Aghion and Howitt find that the overall effect of growth on unemployment
depends on its source. Higher growth may result from an increase in the
size or frequency of innovations. Increased size reduces the likelihood
that incumbent workers can adapt to the new technology; while increased
frequency raises unemployment directly, by increasing the
job-destruction rate, and also indirectly, since the expected duration
of any newly created jobs is shorter. Increased growth will also raise
the interest rate, which will discourage the creation of job openings
and thus raise overall unemployment, if the intertemporal elasticity of
substitution in consumption goods is small. Also, if demands for
different sectors' output are complementary, demand for output (and
hence job creation) will increase with growth in the others.
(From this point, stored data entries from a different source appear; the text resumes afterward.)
-- ==== Sys2Proof/Machine/Fences.lean ====
section
/-! DEFINITION. Fences, leases, probation and orphan marks (R370, R371, R373, R575). -/

namespace Sys2Proof.Machine

/-- Change the fence state: logged and raised (R376, R514). -/
def State.setFence (s : State) (f : Fence) : State :=
  ({ s with fence := f }.logEvent 8 0 0 f.st.code f.epoch).arrive 2

/-- What a fence does (R371): every unclaimed completion record is claimed with FENCED, its lanes are void, and a PAIRED device is
DETACHED (R365). -/
def State.fenceNow (s : State) : State :=
  let s := s.setFence { s.fence with st := .fenced }
  let a : Answer := ⟨.fenced, 0, leBytes 4 s.fence.epoch⟩
  ((s.endEvery (fun _ _ => true) a).endHolds (fun _ => true) a).detach

/-- Control 01h of 2C20h.04: none where R575 refuses it. -/
def State.fenceControl (s : State) : Option State := if s.fence.st = .fenced then none else some s.fenceNow
/-- FENCE (R371). -/
def execFence (s : State) : Host.Outcome State Fault Refusal := .next (s.fenceControl.getD s)

/-- Control 02h (R371). -/
def State.probation (s : State) : Option State :=
  if s.fence.st ≠ .live then none else some (s.setFence { s.fence with st := .probation })
/-- PROBATION (R371). -/
def execProbation (s : State) : Host.Outcome State Fault Refusal := .next (s.probation.getD s)

/-- Control 03h (R371, R575): from PROBATION with an epoch at least the current, from FENCED with one above it, which restarts the
lease; the breach latch forbids it (R434). -/
def State.liftFence (s : State) (epoch : Nat) : Option State :=
  let f := s.fence
  match f.st with
  | .live => none
  | .probation => if s.start.latch ∨ epoch < f.epoch then none else some (s.setFence { f with epoch := epoch, st := .live })
  | .fenced =>
    if s.start.latch ∨ epoch ≤ f.epoch then none
    else some (s.setFence { f with epoch := epoch, st := .live, from_ := s.time })
/-- LIFT (R371). -/
def execLift (epoch : Nat) (s : State) : Host.Outcome State Fault Refusal := .next ((s.liftFence epoch).getD s)

/-- LEASE_EXPIRY (R371). -/
def execLeaseExpiry (s : State) : Host.Outcome State Fault Refusal :=
  .next (if s.fence.lease = 0 ∨ s.fence.st = .fenced ∨ s.since s.fence.from_ < s.fence.lease then s else s.fenceNow)

/-- A write of 2C20h.01 (R371): the current epoch renews the lease, any other is refused. -/
def State.renewLease (s : State) (epoch : Nat) : Option State :=
  if epoch = s.fence.epoch then some { s with fence := { s.fence with from_ := s.time } } else none
/-- LEASE_RENEWAL (R371). -/
def execLeaseRenewal (epoch : Nat) (s : State) : Host.Outcome State Fault Refusal := .next ((s.renewLease epoch).getD s)

/-- LEASE_WRITE (R575): the lease is restarted from the write; 0 removes the expiry. -/
def State.writeLease (s : State) (us : Nat) : State := { s with fence := { s.fence with lease := us, from_ := s.time } }
def execLeaseWrite (us : Nat) (s : State) : Host.Outcome State Fault Refusal := .next (s.writeLease us)

/-- Mark a bucket of a composition orphaned (R373); none where 4 096 are marked. -/
def State.markOrphan (s : State) (comp bucket : Nat) : Option State :=
  if s.orphans.contains (comp, bucket) then some s
  else if s.orphans.length ≥ 4096 then none
  else some { s with orphans := (comp, bucket) :: s.orphans }
/-- ORPHAN_MARK (R373). -/
def execOrphanMark (comp bucket : Nat) (s : State) : Host.Outcome State Fault Refusal := .next ((s.markOrphan comp bucket).getD s)
/-- ORPHAN_CLEAR (R373). -/
def execOrphanClear (comp bucket : Nat) (s : State) : Host.Outcome State Fault Refusal :=
  .next { s with orphans := s.orphans.erase (comp, bucket) }

end Sys2Proof.Machine
end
Innovations
in a given sector also reduce the relative price of its output, however,
which discourages job creation to an extent that increases with the
complementarity of intersectoral demand.
Aghion and Howitt also extend the model to allow for endogenous growth,
and they show that reducing the variable costs of research has similar
effects to an exogenous increase in the size or frequency of the
innovations it produces; while reducing its fixed costs always reduces
both unemployment and growth. Introducing `learning by doing' with
positive external effects across sectors creates a feedback from
unemployment to growth that amplifies the above effects. If this is
strong enough to produce multiple equilibria so that high (low) growth
and low (high) unemployment can sustain one another government
intervention may be required to avert coordination failure.
Growth and
Unemployment
Philippe Aghion and Peter Howitt
Discussion Paper No. 577, September 1991 (IM)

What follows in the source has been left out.